0,backward,1740,0.24533510557810465,69.5691
0,backward,1725,0.24538559118906658,69.2552
0,backward,1710,0.24548352559407552,68.89453333333334
...
3,backward,690,0.4184921979904175,68.12243333333333
3,backward,675,0.42459266185760497,68.77603333333334
3,backward,660,0.4306272824605306,69.39623333333334

Since different frameworks and model implementations will have different performance, it's best to obtain these profiling results on the framework and model you'll be using. That being said, you can obtain this profiling information in however way you want as long as they have all the columns in the reference CSV file above. But as a reference, we have implemented an automatic profiler in Merak. Please refer to the examples directory in Merak for profiling instructions.

Finally, we also need to take into account the power consumption of the GPU while it is blocking on P2P communication, i.e., waiting for either the activation or gradient from its neighbor stage. You can use our profiling script for that.

Tip

As you profile the time and energy consumption of an instruction, you will scan down from the highest to the lowest frequency. However, as you lower the GPU's frequency, both time and energy will start to inflate after some point. In other words, those frequencies take more time and energy and are simply inefficient (i.e., Pareto-suboptimal), so we won't be running anything with those frequencies. Therefore, you actually don't need to profile time and energy for every frequency. A good heuristic is to scan from higher frequencies to lower ones, and once energy consumption increases more than five consecutive times, just stop there.

Optimize

With the CSV file that holds profiling results, you can use lowtime to generate all Pareto-optimal frequency plans.

See examples/perseus to find the script run_optimization.py.

Choose and start training

Running lowtime optimization will produce a set of frequency assignment files (freqs_pipeline_%05d.py). Each file is also annotated with estimates for time and cost. The larger the number, the shorter the expected iteration time.

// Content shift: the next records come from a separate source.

def Ctx.initial : Ctx := { huff := none, ll := none, off := none, ml := none, reps := (1, 4, 8), out := #[] }

/-- The literals of a block, and its bytes after them. -/
def literals (x : Ctx) (most : Nat) (bs : List W8) : Option (Ctx × List W8 × List W8) :=
  let v := leNat (bs.take 5)
  let kind := v % 4
  let form := v / 4 % 4
  if kind < 2 then
    let (size, head) := if form % 2 = 0 then (v % 256 / 8, 1) else if form = 1 then (v % 65536 / 16, 2) else (v % 2 ^ 24 / 16, 3)
    let body := bs.drop head
    if bs.length < head ∨ most < size then none
    else if kind = 0 then (if body.length < size then none else some (x, body.take size, body.drop size))
    else match body with
      | [] => none
      | b :: r => some (x, List.replicate size b, r)
  else
    let (nb, head) := if form < 2 then (10, 3) else if form = 2 then (14, 4) else (18, 5)
    let size := v / 16 % 2 ^ nb
    let comp := v / 2 ^ (4 + nb) % 2 ^ nb
    let body := bs.drop head
    if bs.length < head ∨ body.length < comp ∨ most < size then none
    else
      let mine := body.take comp
      match (if kind = 2 then Huff.parse mine else x.huff.map fun c => (c, mine)) with
      | none => none
      | some (c, data) =>
        let done (l : List W8) : Ctx × List W8 × List W8 := ({ x with huff := some c }, l, body.drop comp)
        if form = 0 then (huffStream c size data).map done
        else
          let j (k : Nat) : Nat := leNat ((data.drop (2 * k)).take 2)
          let seg := (size + 3) / 4
          let d0 := data.drop 6
          let d1 := d0.drop (j 0)
          let d2 := d1.drop (j 1)
          if data.length < 6 ∨ d0.length < j 0 + j 1 + j 2 ∨ size < 3 * seg then none
          else do
            let a ← huffStream c seg (d0.take (j 0))
            let b ← huffStream c seg (d1.take (j 1))
            let e ← huffStream c seg (d2.take (j 2))
            let f ← huffStream c (size - 3 * seg) (d2.drop (j 2))
            some (done (a ++ b ++ e ++ f))

/-- Codes of literal lengths and match lengths: the least value, and the bits added to it. -/
def llBase : List (Nat × Nat) :=
  ((List.range 16).map fun k => (k, 0)) ++
  [(16, 1), (18, 1), (20, 1), (22, 1), (24, 2), (28, 2), (32, 3), (40, 3), (48, 4), (64, 6), (128, 7), (256, 8), (512, 9),
   (1024, 10), (2048, 11), (4096, 12), (8192, 13), (16384, 14), (32768, 15), (65536, 16)]

def mlBase : List (Nat × Nat) :=
  ((List.range 32).map fun k => (k + 3, 0)) ++
  [(35, 1), (37, 1), (39, 1), (41, 1), (43, 2), (47, 2), (51, 3), (59, 3), (67, 4), (83, 4), (99, 5), (131, 7), (259, 8), (515, 9),
   (1027, 10), (2051, 11), (4099, 12), (8195, 13), (16387, 14), (32771, 15), (65539, 16)]

/-- The tables that a block need not give. -/
def llDefault : Fse := Fse.build 6
  [4, 3, 2, 2, 2, 2, 2, 2, 2, 2, 2, 2, 2, 1, 1, 1, 2, 2, 2, 2, 2, 2, 2, 2, 2, 3, 2, 1, 1, 1, 1, 1, -1, -1, -1, -1]
def mlDefault : Fse := Fse.build 6
  ([1, 4, 3, 2, 2, 2, 2, 2, 2] ++ List.replicate 37 1 ++ List.replicate 7 (-1))
def offDefault : Fse := Fse.build 5
  [1, 1, 1, 1, 1, 1, 2, 2, 2, 1, 1, 1, 1, 1, 1, 1, 1, 1, 1, 1, 1, 1, 1, 1, -1, -1, -1, -1, -1]

/-- The table of one kind of code, by its mode. -/
def tableOf (mode maxLog most : Nat) (deflt : Fse) (last : Option Fse) (bs : List W8) : Option (Fse × List W8) :=
  match mode with
  | 0 => some (deflt, bs)
  | 1 => match bs with
    | [] => none
    | b :: r => if b.toNat < most then some (Fse.single b.toNat, r) else none
  | 2 => Fse.parse maxLog most bs
  | _ => last.map fun t => (t, bs)

/-- The distance of an offset value, and the last three after it; distance 0 does not exist. -/
def distance (reps : Nat × Nat × Nat) (value litLen : Nat) : Nat × (Nat × Nat × Nat) :=
  let (a, b, c) := reps
  if 3 < value then (value - 3, (value - 3, a, b))
  else match (if litLen = 0 then value else value - 1) with
    | 0 => (a, reps)
    | 1 => (b, (b, a, c))
    | 2 => (c, (c, a, b))
    | _ => (a - 1, (a - 1, a, b))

Then, start the Perseus server and plug in the frequency plan you chose:

1
2
3
$ docker exec -it merak-zeus bash
# pip install '.[perseus]'
# PERSEUS_SCHEDULER_ARGS='{"solution_path": "path/to/freqs_pipeline_%05d.py"}' uvicorn zeus.optimizer.perseus.server.router:app --port 7787

When you run training (with the same run.sh but without --profile true), the PerseusOptimizer integrated into your training framework will automatically talk with the Perseus server to figure out the right GPU frequency to set for the upcoming pipeline instruction and transparently set the GPU's frequency.